■ **What you have to do**
Your job is to report every line of the entries that has "concatBytes".

■ **Input for this task**

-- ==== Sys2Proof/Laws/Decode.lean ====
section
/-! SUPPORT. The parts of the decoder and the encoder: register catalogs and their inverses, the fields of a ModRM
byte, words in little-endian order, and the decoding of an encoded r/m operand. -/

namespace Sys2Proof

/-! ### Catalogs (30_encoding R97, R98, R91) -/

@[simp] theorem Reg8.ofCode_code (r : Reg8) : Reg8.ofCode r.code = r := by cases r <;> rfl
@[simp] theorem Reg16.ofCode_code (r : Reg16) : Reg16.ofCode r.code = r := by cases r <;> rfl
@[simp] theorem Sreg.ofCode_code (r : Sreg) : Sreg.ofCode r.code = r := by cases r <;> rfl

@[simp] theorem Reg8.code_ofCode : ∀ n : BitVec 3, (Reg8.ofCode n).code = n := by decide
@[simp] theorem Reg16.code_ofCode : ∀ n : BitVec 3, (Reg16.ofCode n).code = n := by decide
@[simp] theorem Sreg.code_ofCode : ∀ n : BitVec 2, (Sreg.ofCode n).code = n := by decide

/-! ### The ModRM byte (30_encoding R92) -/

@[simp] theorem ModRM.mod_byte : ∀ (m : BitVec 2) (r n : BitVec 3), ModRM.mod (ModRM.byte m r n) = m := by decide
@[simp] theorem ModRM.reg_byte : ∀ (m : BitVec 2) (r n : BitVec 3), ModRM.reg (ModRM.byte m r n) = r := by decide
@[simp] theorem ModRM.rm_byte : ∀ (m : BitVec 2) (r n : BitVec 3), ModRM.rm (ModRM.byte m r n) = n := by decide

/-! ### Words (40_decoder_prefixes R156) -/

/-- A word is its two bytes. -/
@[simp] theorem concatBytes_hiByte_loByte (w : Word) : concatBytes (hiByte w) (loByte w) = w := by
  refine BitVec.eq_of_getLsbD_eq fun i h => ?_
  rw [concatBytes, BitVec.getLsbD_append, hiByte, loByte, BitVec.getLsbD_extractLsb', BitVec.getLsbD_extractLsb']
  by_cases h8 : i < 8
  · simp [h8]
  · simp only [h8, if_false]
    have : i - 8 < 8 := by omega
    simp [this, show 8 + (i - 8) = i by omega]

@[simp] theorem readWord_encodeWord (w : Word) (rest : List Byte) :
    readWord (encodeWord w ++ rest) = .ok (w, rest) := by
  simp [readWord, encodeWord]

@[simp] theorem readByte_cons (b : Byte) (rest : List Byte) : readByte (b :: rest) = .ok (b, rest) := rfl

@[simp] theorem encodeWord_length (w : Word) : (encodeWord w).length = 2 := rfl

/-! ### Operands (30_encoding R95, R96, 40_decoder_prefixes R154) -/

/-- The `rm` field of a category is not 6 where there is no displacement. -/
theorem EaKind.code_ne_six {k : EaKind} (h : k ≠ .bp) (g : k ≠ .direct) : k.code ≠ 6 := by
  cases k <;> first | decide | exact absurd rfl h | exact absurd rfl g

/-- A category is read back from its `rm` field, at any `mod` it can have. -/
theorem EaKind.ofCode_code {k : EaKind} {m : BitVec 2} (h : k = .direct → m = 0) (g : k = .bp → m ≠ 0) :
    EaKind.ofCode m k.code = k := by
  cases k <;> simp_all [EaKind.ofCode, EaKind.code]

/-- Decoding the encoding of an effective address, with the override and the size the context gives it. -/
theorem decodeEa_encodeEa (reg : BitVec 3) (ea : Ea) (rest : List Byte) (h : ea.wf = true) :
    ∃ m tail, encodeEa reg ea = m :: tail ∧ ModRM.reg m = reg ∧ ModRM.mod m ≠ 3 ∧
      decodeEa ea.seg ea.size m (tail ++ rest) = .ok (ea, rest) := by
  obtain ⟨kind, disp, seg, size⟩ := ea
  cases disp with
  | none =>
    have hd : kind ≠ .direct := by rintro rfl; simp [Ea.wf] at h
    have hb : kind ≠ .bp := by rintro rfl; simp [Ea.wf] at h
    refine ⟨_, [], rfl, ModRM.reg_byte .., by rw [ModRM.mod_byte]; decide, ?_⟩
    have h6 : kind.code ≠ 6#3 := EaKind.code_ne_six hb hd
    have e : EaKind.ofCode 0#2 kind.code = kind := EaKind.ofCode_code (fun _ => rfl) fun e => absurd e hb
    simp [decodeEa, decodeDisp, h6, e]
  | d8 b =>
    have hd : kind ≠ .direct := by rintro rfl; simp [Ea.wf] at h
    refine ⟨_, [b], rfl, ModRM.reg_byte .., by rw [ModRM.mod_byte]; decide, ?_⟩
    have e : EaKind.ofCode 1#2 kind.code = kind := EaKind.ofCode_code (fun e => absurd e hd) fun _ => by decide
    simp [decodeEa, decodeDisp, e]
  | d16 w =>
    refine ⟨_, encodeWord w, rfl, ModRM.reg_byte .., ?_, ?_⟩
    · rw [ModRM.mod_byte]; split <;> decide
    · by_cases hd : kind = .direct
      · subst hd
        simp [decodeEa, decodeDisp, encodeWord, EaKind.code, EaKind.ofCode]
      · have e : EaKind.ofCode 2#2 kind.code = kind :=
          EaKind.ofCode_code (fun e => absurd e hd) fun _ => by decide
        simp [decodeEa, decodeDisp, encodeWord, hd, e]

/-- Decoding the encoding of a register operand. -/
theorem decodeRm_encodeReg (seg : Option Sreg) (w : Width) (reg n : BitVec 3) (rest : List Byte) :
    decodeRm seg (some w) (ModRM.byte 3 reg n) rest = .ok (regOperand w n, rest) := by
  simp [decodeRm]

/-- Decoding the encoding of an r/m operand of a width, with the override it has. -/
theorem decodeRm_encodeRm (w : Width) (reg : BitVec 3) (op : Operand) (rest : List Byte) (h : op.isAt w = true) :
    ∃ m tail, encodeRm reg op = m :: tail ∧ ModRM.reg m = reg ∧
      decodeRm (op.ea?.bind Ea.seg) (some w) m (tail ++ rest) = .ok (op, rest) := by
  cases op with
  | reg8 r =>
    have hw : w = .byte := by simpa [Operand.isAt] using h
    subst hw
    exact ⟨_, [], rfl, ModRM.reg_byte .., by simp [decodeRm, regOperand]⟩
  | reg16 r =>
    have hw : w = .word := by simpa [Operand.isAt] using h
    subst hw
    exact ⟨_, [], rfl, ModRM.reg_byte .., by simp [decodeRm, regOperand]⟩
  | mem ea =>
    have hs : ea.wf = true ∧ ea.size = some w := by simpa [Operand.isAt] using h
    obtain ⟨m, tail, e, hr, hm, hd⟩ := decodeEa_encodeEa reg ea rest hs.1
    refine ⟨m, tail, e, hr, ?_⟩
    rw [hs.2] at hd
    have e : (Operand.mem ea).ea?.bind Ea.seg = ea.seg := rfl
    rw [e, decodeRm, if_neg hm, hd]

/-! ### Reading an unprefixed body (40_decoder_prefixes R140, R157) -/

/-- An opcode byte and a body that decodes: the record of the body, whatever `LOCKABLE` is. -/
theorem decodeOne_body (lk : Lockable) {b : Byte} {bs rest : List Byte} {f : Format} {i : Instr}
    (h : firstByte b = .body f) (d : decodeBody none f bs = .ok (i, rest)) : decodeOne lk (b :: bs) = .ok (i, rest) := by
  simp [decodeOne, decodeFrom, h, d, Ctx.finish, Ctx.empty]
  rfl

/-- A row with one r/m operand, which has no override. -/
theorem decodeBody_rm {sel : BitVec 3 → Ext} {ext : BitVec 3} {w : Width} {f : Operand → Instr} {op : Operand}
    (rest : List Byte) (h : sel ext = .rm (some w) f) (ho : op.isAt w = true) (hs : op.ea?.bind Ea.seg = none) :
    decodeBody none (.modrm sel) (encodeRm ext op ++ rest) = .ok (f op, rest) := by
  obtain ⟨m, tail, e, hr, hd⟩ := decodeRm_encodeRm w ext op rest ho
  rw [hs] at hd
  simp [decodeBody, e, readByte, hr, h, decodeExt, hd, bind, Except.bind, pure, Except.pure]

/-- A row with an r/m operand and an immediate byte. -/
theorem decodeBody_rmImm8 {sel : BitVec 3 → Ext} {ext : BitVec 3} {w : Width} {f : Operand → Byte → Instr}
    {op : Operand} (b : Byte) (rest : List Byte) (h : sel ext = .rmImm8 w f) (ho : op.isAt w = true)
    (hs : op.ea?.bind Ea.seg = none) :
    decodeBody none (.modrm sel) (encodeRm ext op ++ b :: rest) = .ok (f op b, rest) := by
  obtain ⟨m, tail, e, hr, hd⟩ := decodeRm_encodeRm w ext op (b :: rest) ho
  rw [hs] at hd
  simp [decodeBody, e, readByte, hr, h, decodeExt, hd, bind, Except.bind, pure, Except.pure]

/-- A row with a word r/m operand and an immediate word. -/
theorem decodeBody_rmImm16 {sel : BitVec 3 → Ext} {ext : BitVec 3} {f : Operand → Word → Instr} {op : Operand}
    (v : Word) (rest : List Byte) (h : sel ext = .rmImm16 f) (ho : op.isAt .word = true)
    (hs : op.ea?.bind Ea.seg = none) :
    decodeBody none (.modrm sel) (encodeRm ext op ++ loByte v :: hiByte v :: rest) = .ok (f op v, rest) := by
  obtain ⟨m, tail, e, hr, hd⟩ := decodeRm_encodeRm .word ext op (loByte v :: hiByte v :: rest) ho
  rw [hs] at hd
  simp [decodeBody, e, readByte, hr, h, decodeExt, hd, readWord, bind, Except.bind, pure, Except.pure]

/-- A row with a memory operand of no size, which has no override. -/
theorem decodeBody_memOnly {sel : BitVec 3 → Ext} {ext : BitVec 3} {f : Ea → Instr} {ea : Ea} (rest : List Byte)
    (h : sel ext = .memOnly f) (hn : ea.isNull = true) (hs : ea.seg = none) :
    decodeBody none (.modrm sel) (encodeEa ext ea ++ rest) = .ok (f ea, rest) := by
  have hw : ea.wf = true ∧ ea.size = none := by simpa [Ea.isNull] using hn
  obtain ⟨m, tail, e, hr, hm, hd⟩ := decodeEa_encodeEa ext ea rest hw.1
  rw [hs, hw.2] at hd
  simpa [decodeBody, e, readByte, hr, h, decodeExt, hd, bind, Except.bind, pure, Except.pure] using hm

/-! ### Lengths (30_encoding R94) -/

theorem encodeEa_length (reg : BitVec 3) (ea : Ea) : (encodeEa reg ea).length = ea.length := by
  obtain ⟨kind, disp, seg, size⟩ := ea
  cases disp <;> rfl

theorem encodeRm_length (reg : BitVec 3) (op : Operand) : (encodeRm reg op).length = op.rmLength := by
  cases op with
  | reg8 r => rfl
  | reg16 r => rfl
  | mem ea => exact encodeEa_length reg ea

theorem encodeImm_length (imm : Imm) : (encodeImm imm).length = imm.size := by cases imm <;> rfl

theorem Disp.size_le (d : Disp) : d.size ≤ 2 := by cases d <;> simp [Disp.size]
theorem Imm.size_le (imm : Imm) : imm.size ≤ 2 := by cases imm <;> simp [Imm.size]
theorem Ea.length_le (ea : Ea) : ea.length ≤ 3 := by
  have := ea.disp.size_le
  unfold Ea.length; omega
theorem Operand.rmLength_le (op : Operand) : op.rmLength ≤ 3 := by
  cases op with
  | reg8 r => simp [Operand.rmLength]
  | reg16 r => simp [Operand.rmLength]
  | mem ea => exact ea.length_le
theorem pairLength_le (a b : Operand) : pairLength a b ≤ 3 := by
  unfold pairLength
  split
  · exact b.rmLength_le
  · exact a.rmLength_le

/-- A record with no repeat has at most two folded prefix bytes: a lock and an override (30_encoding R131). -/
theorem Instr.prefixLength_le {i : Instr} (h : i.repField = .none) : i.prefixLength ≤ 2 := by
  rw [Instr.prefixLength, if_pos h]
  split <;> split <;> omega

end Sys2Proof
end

■ **Solution for this task**
@[simp] theorem concatBytes_hiByte_loByte (w : Word) : concatBytes (hiByte w) (loByte w) = w := by
  rw [concatBytes, BitVec.getLsbD_append, hiByte, loByte, BitVec.getLsbD_extractLsb', BitVec.getLsbD_extractLsb']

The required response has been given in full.